On MCMC for variationally sparse Gaussian processes: A pseudo-marginal approach
Karla Monterrubio-G\'omez, Sara Wade

TL;DR
This paper introduces a pseudo-marginal MCMC approach for variationally sparse Gaussian processes, enabling scalable and exact inference on large datasets with complex models, improving computational efficiency and flexibility.
Contribution
It proposes a novel pseudo-marginal scheme that addresses intractable likelihood evaluations in variationally sparse GPs, enhancing scalability and accuracy in complex models.
Findings
Demonstrates asymptotically exact inference with the proposed method
Achieves computational gains through doubly stochastic estimators
Effectively models non-stationarity in GP regression
Abstract
Gaussian processes (GPs) are frequently used in machine learning and statistics to construct powerful models.
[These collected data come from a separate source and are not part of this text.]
-- ==== Sys2Proof/Machine/Ops.lean ====
section
/-! DEFINITION. The named operations over registers, the processor status and memory; taking an exception and returning
from one. -/

namespace Sys2Proof.Machine

/-- The outcome of a step or of an instruction. -/
abbrev Out := Host.Outcome State Fault Refusal

/-! ## Registers -/

/-- The value of a register. -/
def Regs.get (g : Regs) (r : Reg) : Word :=
  match r with
  | .r0 => g.r0
  | .r1 => g.r1
  | .r2 => g.r2
  | .r3 => g.r3
  | .r4 => g.r4
  | .r5 => g.r5
  | .r6 => g.r6
  | .r7 => g.r7

/-- The register file with one register replaced. -/
def Regs.set (g : Regs) (r : Reg) (v : Word) : Regs :=
  match r with
  | .r0 => { g with r0 := v }
  | .r1 => { g with r1 := v }
  | .r2 => { g with r2 := v }
  | .r3 => { g with r3 := v }
  | .r4 => { g with r4 := v }
  | .r5 => { g with r5 := v }
  | .r6 => { g with r6 := v }
  | .r7 => { g with r7 := v }

/-- R7 `x[i]`. -/
def State.reg (s : State) (r : Reg) : Word := s.regs.get r

/-- R7 `x[i] <- v`: every register is written like any other, the PC included (R11). -/
def State.setReg (s : State) (r : Reg) (v : Word) : State := { s with regs := s.regs.set r v }

/-- The program counter: the same storage as R7 (R11). -/
def State.pc (s : State) : Word := s.reg .r7

/-- The stack pointer: the same storage as R6 (R11). -/
def State.sp (s : State) : Word := s.reg .r6

/-- The odd register of a pair: the register number with its lowest bit set (R113 `Rv1`). -/
def oddPartner (r : Reg) : Reg :=
  match r with
  | .r0 => .r1
  | .r1 => .r1
  | .r2 => .r3
  | .r3 => .r3
  | .r4 => .r5
  | .r5 => .r5
  | .r6 => .r7
  | .r7 => .r7

/-! ## The processor status word -/

/-- The condition codes (R15). -/
structure Flags where
  n : Bool
  z : Bool
  v : Bool
  c : Bool
  deriving DecidableEq, Repr

/-- The condition codes as the low four bits N, Z, V, C of a word (R16). -/
def Flags.bits (f : Flags) : Word :=
  (if f.n then 0o10#16 else 0#16) ||| (if f.z then 0o4#16 else 0#16) |||
    (if f.v then 0o2#16 else 0#16) ||| (if f.c then 0o1#16 else 0#16)

/-- `PS.N`, bit 3 (R16). -/
def State.flagN (s : State) : Bool := s.ps.getLsbD 3

/-- `PS.Z`, bit 2 (R16). -/
def State.flagZ (s : State) : Bool := s.ps.getLsbD 2

/-- `PS.V`, bit 1 (R16). -/
def State.flagV (s : State) : Bool := s.ps.getLsbD 1

/-- `PS.C`, bit 0 (R16). -/
def State.flagC (s : State) : Bool := s.ps.getLsbD 0

/-- `PS.T`, bit 4 (R16). -/
def State.flagT (s : State) : Bool := s.ps.getLsbD 4

/-- `PS.PRI`, bits 7 to 5 (R16). -/
def State.priority (s : State) : Nat := (s.ps.extractLsb' 5 3).toNat

/-- The four condition codes together. -/
def State.flags (s : State) : Flags := { n := s.flagN, z := s.flagZ, v := s.flagV, c := s.flagC }

/-- Every write of the PS: a bit outside `PS_MASK` ignores it (R16). -/
def State.writePs (s : State) (v : Word) : State := { s with ps := v &&& s.params.psMask }

/-- A write of the condition codes; the rest of the PS keeps its value. -/
def State.setFlags (s : State) (f : Flags) : State := s.writePs ((s.ps &&& 0o177760#16) ||| f.bits)

/-! ## Memory -/

/-- What an address that nothing has written reads as: no value (R24, log entry 7). -/
def unlistedByte (_ : Nat) : Option Byte := none

/-- One byte of memory. -/
def Memory.read : Memory → Nat → Option Byte
  | [], a => unlistedByte a
  | (k, b) :: m, a => if k = a then some b else Memory.read m a

/-- Memory with one byte written; the addresses stay strictly rising. -/
def Memory.write : Memory → Nat → Byte → Memory
  | [], a, b => [(a, b)]
  | (k, c) :: m, a, b =>
    if a < k then (a, b) :: (k, c) :: m
    else if a = k then (a, b) :: m
    else (k, c) :: Memory.write m a b

/-- The addresses rise strictly from `lo` up, stay below 2^16 (R30), and no entry says what an unlisted address reads
as. -/
def Memory.risesFrom : Nat → Memory → Bool
  | _, [] => true
  | lo, (k, b) :: m =>
    decide (lo ≤ k) && decide (k < 65536) && decide (unlistedByte k ≠ some b) && Memory.risesFrom (k + 1) m

/-- The canonical form of memory. -/
def Memory.wf (m : Memory) : Bool := Memory.risesFrom 0 m

/-- What answers at an address (R40, R41). -/
inductive Region where
  | ram
  | device
  | absent
  deriving DecidableEq, Repr

/-- A byte address lies in the I/O page, the top 4K words (R31). -/
def inIoPage (a : Word) : Bool := decide (0o160000 ≤ a.toNat)

/-- What answers an access of `n` bytes at `a`: memory below `RAM_TOP` (R40), a device register of the I/O page
(R31, log entry 9), or nothing (R41). -/
def region (p : Params) (a : Word) (n : Nat) : Region :=
  if a.toNat + n ≤ p.ramTop then .ram
  else if inIoPage a && p.devices.contains (roundDown a).toNat then .device
  else .absent

/-! ## Steps that can raise an exception -/

/-- The synchronous exceptions of R233. `Trace`, `PowerFail` and `Interrupt` are taken at the boundary between
instructions (R242) and are not raised by one. -/
inductive Exn where
  | oddAddress (a : Word)
  | busTimeout (a : Word)
  | illegalJump
  | reservedInstruction
  | breakpoint
  | iot
  | emt
  | trap
  deriving DecidableEq, Repr

/-- The result of a part of an instruction: a value and the state, an exception with the state it leaves (the side
effects made so far are kept, R238), or a stop. -/
inductive Res (α : Type) where
  | ok (a : α) (s : State)
  | exn (e : Exn) (s : State)
  | fault (f : Fault)
  | refused (r : Refusal)

/-- One part of an instruction after another: an exception or a stop of the first ends it (R242). -/
def Res.bind {α β : Type} (x : Res α) (k : α → State → Res β) : Res β :=
  match x with
  | .ok a s => k a s
  | .exn e s => .exn e s
  | .fault f => .fault f
  | .refused r => .refused r

/-- One byte of RAM, a fault where nothing has been written (log entry 7). -/
def ramByte (a : Word) (s : State) : Res Byte :=
  match s.mem.read a.toNat with
  | some b => .ok b s
  | none => .fault (.unwrittenMemory a)

/-! ### Direct memory access -/

/-- The state with one byte of memory written. -/
def State.storeByte (s : State) (a : Word) (b : Byte) : State := { s with mem := s.mem.write a.toNat b }

/-- A device stores a byte; where no memory answers, nothing takes it (R40, R44). -/
def State.deviceStore (s : State) (d : DeviceStore) : State :=
  if d.address.toNat < s.params.ramTop then s.storeByte d.address d.value else s

/-- Devices store bytes, one after another. -/
def State.deviceStoreAll : State → List DeviceStore → State
  | s, [] => s
  | s, d :: ds => (s.deviceStore d).deviceStoreAll ds

/-- What devices do between the processor's last memory access and its next one (R44): the first group of `transfers`
is stored. With none waiting, nothing. -/
def State.busTurn (s : State) : State :=
  match s.transfers with
  | [] => s
  | g :: gs => { s.deviceStoreAll g with transfers := gs }

/-! ### The processor's accesses

Each is one access of R44, indivisible at its width (R38): devices act before it, and it is complete before they act
again. -/

/-- A byte access put on the bus. A device register answers with a free value (R39, log entry 9). -/
def readByteNow (a : Word) (s : State) : Res Byte :=
  match region s.params a 1 with
  | .ram => ramByte a s
  | .device => .ok (Config.freeByte s.draws) { s with draws := s.draws + 1 }
  | .absent => .exn (.busTimeout a) s

/-- R7 `MemRead(a, 1)`. -/
def readByte (a : Word) (s : State) : Res Byte := readByteNow a s.busTurn

/-- A word access put on the bus: the byte at `a` is the least significant one (R33). -/
def readWordNow (a : Word) (s : State) : Res Word :=
  match region s.params a 2 with
  | .ram => (ramByte a s).bind fun lo s1 => (ramByte (a + 1#16) s1).bind fun hi s2 => .ok (joinBytes hi lo) s2
  | .device => .ok (Config.freeWord s.draws) { s with draws := s.draws + 1 }
  | .absent => .exn (.busTimeout a) s

/-- R7 `MemRead(a, 2)`: at an odd address the access is not made (R35). -/
def readWord (a : Word) (s : State) : Res Word :=
  if isOdd a then .exn (.oddAddress a) s else readWordNow a s.busTurn

/-- The state with the word at the even address `a` written, least significant byte first (R33). -/
def State.storeWord (s : State) (a : Word) (w : Word) : State :=
  (s.storeByte a (lowByte w)).storeByte (a + 1#16) (highByte w)

/-- A byte write put on the bus. What a device does with a write is its own (R39, log entry 9). -/
def writeByteNow (a : Word) (b : Byte) (s : State) : Res Unit :=
  match region s.params a 1 with
  | .ram => .ok () (s.storeByte a b)
  | .device => .ok () s
  | .absent => .exn (.busTimeout a) s

/-- R7 `MemWrite(a, 1, b)`. -/
def writeByte (a : Word) (b : Byte) (s : State) : Res Unit := writeByteNow a b s.busTurn

/-- A word write put on the bus (R33). -/
def writeWordNow (a : Word) (w : Word) (s : State) : Res Unit :=
  match region s.params a 2 with
  | .ram => .ok () (s.storeWord a w)
  | .device => .ok () s
  | .absent => .exn (.busTimeout a) s

/-- R7 `MemWrite(a, 2, w)`: same byte order and alignment rule as the read (R33, R35). -/
def writeWord (a : Word) (w : Word) (s : State) : Res Unit :=
  if isOdd a then .exn (.oddAddress a) s else writeWordNow a w s.busTurn

/-- R7 `Fetch()`: the word at the PC, the PC then 2 further (R13). -/
def fetch (s : State) : Res Word :=
  (readWord s.pc s).bind fun w s1 => .ok w (s1.setReg .r7 (s1.pc + 2#16))

/-- R7 `Push(v)`: the stack grows toward lower addresses (R11). -/
def push (v : Word) (s : State) : Res Unit :=
  let s1 := s.setReg .r6 (s.sp - 2#16)
  writeWord s1.sp v s1

/-- R7 `Pop()`. -/
def pop (s : State) : Res Word :=
  (readWord s.sp s).bind fun v s1 => .ok v (s1.setReg .r6 (s1.sp + 2#16))

/-! ## Taking an exception and returning from one -/

/-- The state of a double fault: halted, with the model's fault marker set (R241). -/
def State.afterDoubleFault (s : State) : State := { s with run := .halted, doubleFault := true }

/-- The two words a trap entry pushes below `sp` overlap its vector (R236 "a model refuses that layout"). -/
def stackOverlapsVector (v sp : Word) : Bool :=
  sp - 2#16 == v || sp - 2#16 == v + 2#16 || sp - 4#16 == v || sp - 4#16 == v + 2#16

/-- The memory accesses of R236: the vector's two words are read, then the old PS and the old PC are pushed; the new
PC and PS are then loaded and the processor runs. -/
def enterVector (v : Word) (s : State) : Res Unit :=
  (readWord v s).bind fun newPc s1 =>
  (readWord (v + 2#16) s1).bind fun newPs s2 =>
  if stackOverlapsVector v s2.sp then .refused .stackOverlapsVector
  else
    (push s.ps s2).bind fun _ s3 =>
    (push s.pc s3).bind fun _ s4 =>
    .ok () { (s4.setReg .r7 newPc).writePs newPs with run := .running }

/-- R236 `TrapEntry(v)`, the same for every exception and interrupt; an exception inside it is a double fault (R241). -/
def trapEntry (v : Word) (s : State) : Out :=
  match enterVector v s with
  | .ok _ t => .next t
  | .exn _ t => .next t.afterDoubleFault
  | .fault f => .fault f
  | .refused r => .refused r

/-- The vector of an exception (R233). -/
def vectorOf (e : Exn) (p : Params) : Word :=
  match e with
  | .oddAddress _ => p.vectors.oddAddress
  | .busTimeout _ => p.vectors.busTimeout
  | .illegalJump => p.vectors.illegalJump
  | .reservedInstruction => p.vectors.reservedInstruction
  | .breakpoint => p.vectors.breakpoint
  | .iot => p.vectors.iot
  | .emt => p.vectors.emt
  | .trap => p.vectors.trap

/-- R7 `raise E`: the instruction stops and its trap is taken; a traced instruction that raises an exception of its
own is not trace-trapped as well (R243). -/
def raise (e : Exn) (s : State) : Out := trapEntry (vectorOf e s.params) { s with traceArmed := false }

/-- The end of an instruction: its state, or the trap of the exception it raised. -/
def finish {α : Type} (x : Res α) : Out :=
  match x with
  | .ok _ s => .next s
  | .exn e s => raise e s
  | .fault f => .fault f
  | .refused r => .refused r

/-- R240, R205: the PC is popped, then the PS, every field of it under `PS_MASK`. -/
def trapReturn (s : State) : Res Unit :=
  (pop s).bind fun newPc s1 =>
  (pop (s1.setReg .r7 newPc)).bind fun newPs s2 =>
  .ok () (s2.writePs newPs)

end Sys2Proof.Machine
end

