/-- ASH and ASHC by a count of -32 to 31: a left shift multiplies by 2^k with V its signed overflow and C the last bit
out; a right shift divides by 2^-k, rounding down, with C the last bit out and V cleared; a count of 0 keeps the value
and clears both; an odd register pair is refused (R116, R117; R6 and R7 as the registers shifted are log entry 30). -/
def Obligations.ArithmeticShiftResults : Prop :=
  ∀ (s s1 : State) (reg : Reg) (src : Operand) (v : Word), s.Inv → s.params.eisPresent = true →
    readOperandWord src s = .ok v s1 →
    let k := (v.extractLsb' 0 6).toInt
    (let x := s1.reg reg
     ∃ t, exec (.ash reg src) s = .next t ∧ (∀ q, q ≠ reg → t.reg q = s1.reg q) ∧ SameMemory s t ∧
      SamePsButFlags s t ∧ SameControl s t ∧ t.flagN = (t.reg reg).msb ∧ t.flagZ = decide (t.reg reg = 0#16) ∧
      (0 ≤ k → t.reg reg = BitVec.ofInt 16 (x.toInt * 2 ^ k.toNat) ∧
        (t.flagV = true ↔ x.toInt * 2 ^ k.toNat < -2 ^ 15 ∨ 2 ^ 15 ≤ x.toInt * 2 ^ k.toNat) ∧
        t.flagC = (decide (0 < k ∧ k ≤ 16) && x.getLsbD (16 - k.toNat))) ∧
      (k < 0 → (t.reg reg).toInt = x.toInt / 2 ^ (-k).toNat ∧ t.flagV = false ∧
        t.flagC = if (-k).toNat ≤ 16 then x.getLsbD ((-k).toNat - 1) else x.getLsbD 15)) ∧
    (oddPartner reg = reg → exec (.ashc reg src) s = .refused (.oddRegisterPair "ASHC")) ∧
    (oddPartner reg ≠ reg →
      let x := s1.reg reg ++ s1.reg (oddPartner reg)
      ∃ t, exec (.ashc reg src) s = .next t ∧ (∀ q, q ≠ reg → q ≠ oddPartner reg → t.reg q = s1.reg q) ∧
        SameMemory s t ∧ SamePsButFlags s t ∧ SameControl s t ∧
        t.flagN = (t.reg reg).msb ∧ t.flagZ = decide (t.reg reg = 0#16 ∧ t.reg (oddPartner reg) = 0#16) ∧
        (0 ≤ k → t.reg reg ++ t.reg (oddPartner reg) = BitVec.ofInt 32 (x.toInt * 2 ^ k.toNat) ∧
          (t.flagV = true ↔ x.toInt * 2 ^ k.toNat < -2 ^ 31 ∨ 2 ^ 31 ≤ x.toInt * 2 ^ k.toNat) ∧
          t.flagC = (decide (0 < k) && x.getLsbD (32 - k.toNat))) ∧
        (k < 0 → (t.reg reg ++ t.reg (oddPartner reg)).toInt = x.toInt / 2 ^ (-k).toNat ∧ t.flagV = false ∧
          t.flagC = x.getLsbD ((-k).toNat - 1)))

/-- XOR into any destination, and SOB: one subtracted, a backward branch unless the result is zero, no flag changed (R118,
R121). That XOR uses the register's value from before the destination is stepped, also for XOR Rn,(Rn)+, is log entry 19;
SOB on R7 is log entry 30. -/
def Obligations.XorAndSobResults : Prop :=
  (∀ (s s1 s2 : State) (reg : Reg) (dst : Operand) (d : Word) (l : Loc), s.Inv → s.params.eisPresent = true →
    resolve .word dst s = .ok l s1 → readLocWord l s1 = .ok d s2 → WordReady s2 l →
    WordOutcome (.xor reg dst) s s2 [dst] l (s.reg reg ^^^ d)
      ⟨(s.reg reg ^^^ d).getLsbD 15, decide (s.reg reg ^^^ d = 0#16), false, s.flagC⟩) ∧
  (∀ (s : State) (reg : Reg) (nn : BitVec 6), s.params.eisPresent = true → reg ≠ .r7 →
    exec (.sob reg nn) s =
      .next (if s.reg reg = 1#16 then s.setReg reg 0#16
        else (s.setReg reg (s.reg reg - 1#16)).setReg .r7 (s.pc - 2#16 * nn.setWidth 16))) ∧
  (∀ (s : State) (nn : BitVec 6), s.params.eisPresent = true →
    exec (.sob .r7 nn) s =
      .next (if s.pc = 1#16 then s.setReg .r7 0#16 else s.setReg .r7 (s.pc - 1#16 - 2#16 * nn.setWidth 16)))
However, when employing GPs in practice, important considerations must be made, regarding the high computational burden, approximation of the posterior, choice of the covariance function and inference of its hyperparmeters. To address these issues, Hensman et al. (2015) combine variationally sparse GPs with Markov chain Monte Carlo (MCMC) to derive a scalable, flexible and general framework for GP models. Nevertheless, the resulting approach requires intractable likelihood evaluations for many observation models. To bypass this problem, we propose a pseudo-marginal (PM) scheme that offers asymptotically exact inference as well as computational gains through doubly stochastic estimators for the intractable likelihood and large datasets. In complex models, the advantages of the PM…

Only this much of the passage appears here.